▶ Task description:
The reply must return each line of the data exactly.

▶ Saved entries:

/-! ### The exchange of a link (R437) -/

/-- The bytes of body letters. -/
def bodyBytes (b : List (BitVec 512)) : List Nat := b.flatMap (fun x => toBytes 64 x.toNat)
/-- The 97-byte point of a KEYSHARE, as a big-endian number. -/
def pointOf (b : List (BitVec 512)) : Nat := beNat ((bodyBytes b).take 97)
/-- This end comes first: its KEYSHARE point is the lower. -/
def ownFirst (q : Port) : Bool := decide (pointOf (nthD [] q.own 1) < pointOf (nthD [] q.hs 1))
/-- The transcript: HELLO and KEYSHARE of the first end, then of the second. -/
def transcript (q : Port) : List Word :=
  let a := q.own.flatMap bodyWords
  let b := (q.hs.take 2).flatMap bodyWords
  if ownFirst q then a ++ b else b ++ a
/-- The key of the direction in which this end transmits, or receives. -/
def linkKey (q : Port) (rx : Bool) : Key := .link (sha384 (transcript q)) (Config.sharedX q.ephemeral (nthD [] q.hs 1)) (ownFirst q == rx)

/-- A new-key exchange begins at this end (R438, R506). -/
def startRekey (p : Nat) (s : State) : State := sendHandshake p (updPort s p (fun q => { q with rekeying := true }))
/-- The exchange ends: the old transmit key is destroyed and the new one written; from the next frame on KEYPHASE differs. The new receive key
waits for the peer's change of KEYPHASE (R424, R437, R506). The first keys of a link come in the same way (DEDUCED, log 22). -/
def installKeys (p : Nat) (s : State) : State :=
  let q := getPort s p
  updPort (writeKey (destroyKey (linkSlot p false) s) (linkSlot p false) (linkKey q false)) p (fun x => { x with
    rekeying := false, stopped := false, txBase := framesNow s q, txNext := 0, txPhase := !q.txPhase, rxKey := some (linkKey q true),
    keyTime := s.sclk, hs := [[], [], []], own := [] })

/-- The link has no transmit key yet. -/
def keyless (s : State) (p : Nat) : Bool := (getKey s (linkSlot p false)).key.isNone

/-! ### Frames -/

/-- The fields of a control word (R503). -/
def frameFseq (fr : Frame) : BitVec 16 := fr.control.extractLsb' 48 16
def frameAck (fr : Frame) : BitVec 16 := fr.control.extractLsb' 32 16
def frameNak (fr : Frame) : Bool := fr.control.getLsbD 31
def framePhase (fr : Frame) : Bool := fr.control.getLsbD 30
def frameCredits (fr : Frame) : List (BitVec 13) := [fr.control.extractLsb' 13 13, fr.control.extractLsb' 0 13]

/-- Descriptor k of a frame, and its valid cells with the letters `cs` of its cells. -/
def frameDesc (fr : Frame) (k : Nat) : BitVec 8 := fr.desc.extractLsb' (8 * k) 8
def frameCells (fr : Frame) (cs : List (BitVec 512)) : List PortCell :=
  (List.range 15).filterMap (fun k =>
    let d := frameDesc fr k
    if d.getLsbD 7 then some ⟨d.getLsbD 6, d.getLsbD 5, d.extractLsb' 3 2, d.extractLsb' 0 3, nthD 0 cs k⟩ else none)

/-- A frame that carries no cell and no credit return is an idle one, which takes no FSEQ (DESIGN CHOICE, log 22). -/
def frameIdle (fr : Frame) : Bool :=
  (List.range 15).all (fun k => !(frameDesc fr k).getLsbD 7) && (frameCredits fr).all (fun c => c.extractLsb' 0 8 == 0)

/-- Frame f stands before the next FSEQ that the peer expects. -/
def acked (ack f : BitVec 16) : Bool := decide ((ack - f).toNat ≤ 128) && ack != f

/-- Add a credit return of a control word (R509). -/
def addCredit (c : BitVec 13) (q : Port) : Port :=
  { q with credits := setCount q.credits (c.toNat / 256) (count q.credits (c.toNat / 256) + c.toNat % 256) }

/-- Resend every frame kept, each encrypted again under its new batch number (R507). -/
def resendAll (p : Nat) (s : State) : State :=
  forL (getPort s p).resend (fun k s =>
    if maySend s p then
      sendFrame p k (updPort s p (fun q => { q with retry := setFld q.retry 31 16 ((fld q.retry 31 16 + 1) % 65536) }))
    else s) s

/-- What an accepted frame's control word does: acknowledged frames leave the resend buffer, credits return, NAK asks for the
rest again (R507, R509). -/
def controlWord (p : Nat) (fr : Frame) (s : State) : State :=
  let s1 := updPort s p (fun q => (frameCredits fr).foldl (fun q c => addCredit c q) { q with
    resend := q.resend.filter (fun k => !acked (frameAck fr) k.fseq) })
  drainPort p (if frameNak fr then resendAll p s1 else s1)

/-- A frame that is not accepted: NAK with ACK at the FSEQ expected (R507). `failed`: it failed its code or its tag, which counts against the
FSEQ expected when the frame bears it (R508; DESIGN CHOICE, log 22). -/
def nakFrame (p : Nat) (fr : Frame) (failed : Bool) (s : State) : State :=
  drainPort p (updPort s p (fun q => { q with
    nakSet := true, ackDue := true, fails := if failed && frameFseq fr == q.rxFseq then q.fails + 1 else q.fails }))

▶ Written answer:
/-! ### The exchange of a link (R437) -/

/-- The bytes of body letters. -/
def bodyBytes (b : List (BitVec 512)) : List Nat := b.flatMap (fun x => toBytes 64 x.toNat)
/-- The 97-byte point of a KEYSHARE, as a big-endian number. -/
def pointOf (b : List (BitVec 512)) : Nat := beNat ((bodyBytes b).take 97)
/-- This end comes first: its KEYSHARE point is the lower. -/
def ownFirst (q : Port) : Bool := decide (pointOf (nthD [] q.own 1) < pointOf (nthD [] q.hs 1))
/-- The transcript: HELLO and KEYSHARE of the first end, then of the second. -/
def transcript (q : Port) : List Word :=
  let a := q.own.flatMap bodyWords
  let b := (q.hs.take 2).flatMap bodyWords
  if ownFirst q then a ++ b else b ++ a
/-- The key of the direction in which this end transmits, or receives. -/
def linkKey (q : Port) (rx : Bool) : Key := .link (sha384 (transcript q)) (Config.sharedX q.ephemeral (nthD [] q.hs 1)) (ownFirst q == rx)

/-- A new-key exchange begins at this end (R438, R506). -/
def startRekey (p : Nat) (s : State) : State := sendHandshake p (updPort s p (fun q => { q with rekeying := true }))
/-- The exchange ends: the old transmit key is destroyed and the new one written; from the next frame on KEYPHASE differs. The new receive key
waits for the peer's change of KEYPHASE (R424, R437, R506). The first keys of a link come in the same way (DEDUCED, log 22). -/
def installKeys (p : Nat) (s : State) : State :=
  let q := getPort s p
  updPort (writeKey (destroyKey (linkSlot p false) s) (linkSlot p false) (linkKey q false)) p (fun x => { x with
    rekeying := false, stopped := false, txBase := framesNow s q, txNext := 0, txPhase := !q.txPhase, rxKey := some (linkKey q true),
    keyTime := s.sclk, hs := [[], [], []], own := [] })

/-- The link has no transmit key yet. -/
def keyless (s : State) (p : Nat) : Bool := (getKey s (linkSlot p false)).key.isNone

/-! ### Frames -/

/-- The fields of a control word (R503). -/
def frameFseq (fr : Frame) : BitVec 16 := fr.control.extractLsb' 48 16
def frameAck (fr : Frame) : BitVec 16 := fr.control.extractLsb' 32 16
def frameNak (fr : Frame) : Bool := fr.control.getLsbD 31
def framePhase (fr : Frame) : Bool := fr.control.getLsbD 30
def frameCredits (fr : Frame) : List (BitVec 13) := [fr.control.extractLsb' 13 13, fr.control.extractLsb' 0 13]

/-- Descriptor k of a frame, and its valid cells with the letters `cs` of its cells. -/
def frameDesc (fr : Frame) (k : Nat) : BitVec 8 := fr.desc.extractLsb' (8 * k) 8
def frameCells (fr : Frame) (cs : List (BitVec 512)) : List PortCell :=
  (List.range 15).filterMap (fun k =>
    let d := frameDesc fr k
    if d.getLsbD 7 then some ⟨d.getLsbD 6, d.getLsbD 5, d.extractLsb' 3 2, d.extractLsb' 0 3, nthD 0 cs k⟩ else none)

/-- A frame that carries no cell and no credit return is an idle one, which takes no FSEQ (DESIGN CHOICE, log 22). -/
def frameIdle (fr : Frame) : Bool :=
  (List.range 15).all (fun k => !(frameDesc fr k).getLsbD 7) && (frameCredits fr).all (fun c => c.extractLsb' 0 8 == 0)

/-- Frame f stands before the next FSEQ that the peer expects. -/
def acked (ack f : BitVec 16) : Bool := decide ((ack - f).toNat ≤ 128) && ack != f

/-- Add a credit return of a control word (R509). -/
def addCredit (c : BitVec 13) (q : Port) : Port :=
  { q with credits := setCount q.credits (c.toNat / 256) (count q.credits (c.toNat / 256) + c.toNat % 256) }

/-- Resend every frame kept, each encrypted again under its new batch number (R507). -/
def resendAll (p : Nat) (s : State) : State :=
  forL (getPort s p).resend (fun k s =>
    if maySend s p then
      sendFrame p k (updPort s p (fun q => { q with retry := setFld q.retry 31 16 ((fld q.retry 31 16 + 1) % 65536) }))
    else s) s

/-- What an accepted frame's control word does: acknowledged frames leave the resend buffer, credits return, NAK asks for the
rest again (R507, R509). -/
def controlWord (p : Nat) (fr : Frame) (s : State) : State :=
  let s1 := updPort s p (fun q => (frameCredits fr).foldl (fun q c => addCredit c q) { q with
    resend := q.resend.filter (fun k => !acked (frameAck fr) k.fseq) })
  drainPort p (if frameNak fr then resendAll p s1 else s1)

/-- A frame that is not accepted: NAK with ACK at the FSEQ expected (R507). `failed`: it failed its code or its tag, which counts against the
FSEQ expected when the frame bears it (R508; DESIGN CHOICE, log 22). -/
def nakFrame (p : Nat) (fr : Frame) (failed : Bool) (s : State) : State :=
  drainPort p (updPort s p (fun q => { q with
    nakSet := true, ackDue := true, fails := if failed && frameFseq fr == q.rxFseq then q.fails + 1 else q.fails }))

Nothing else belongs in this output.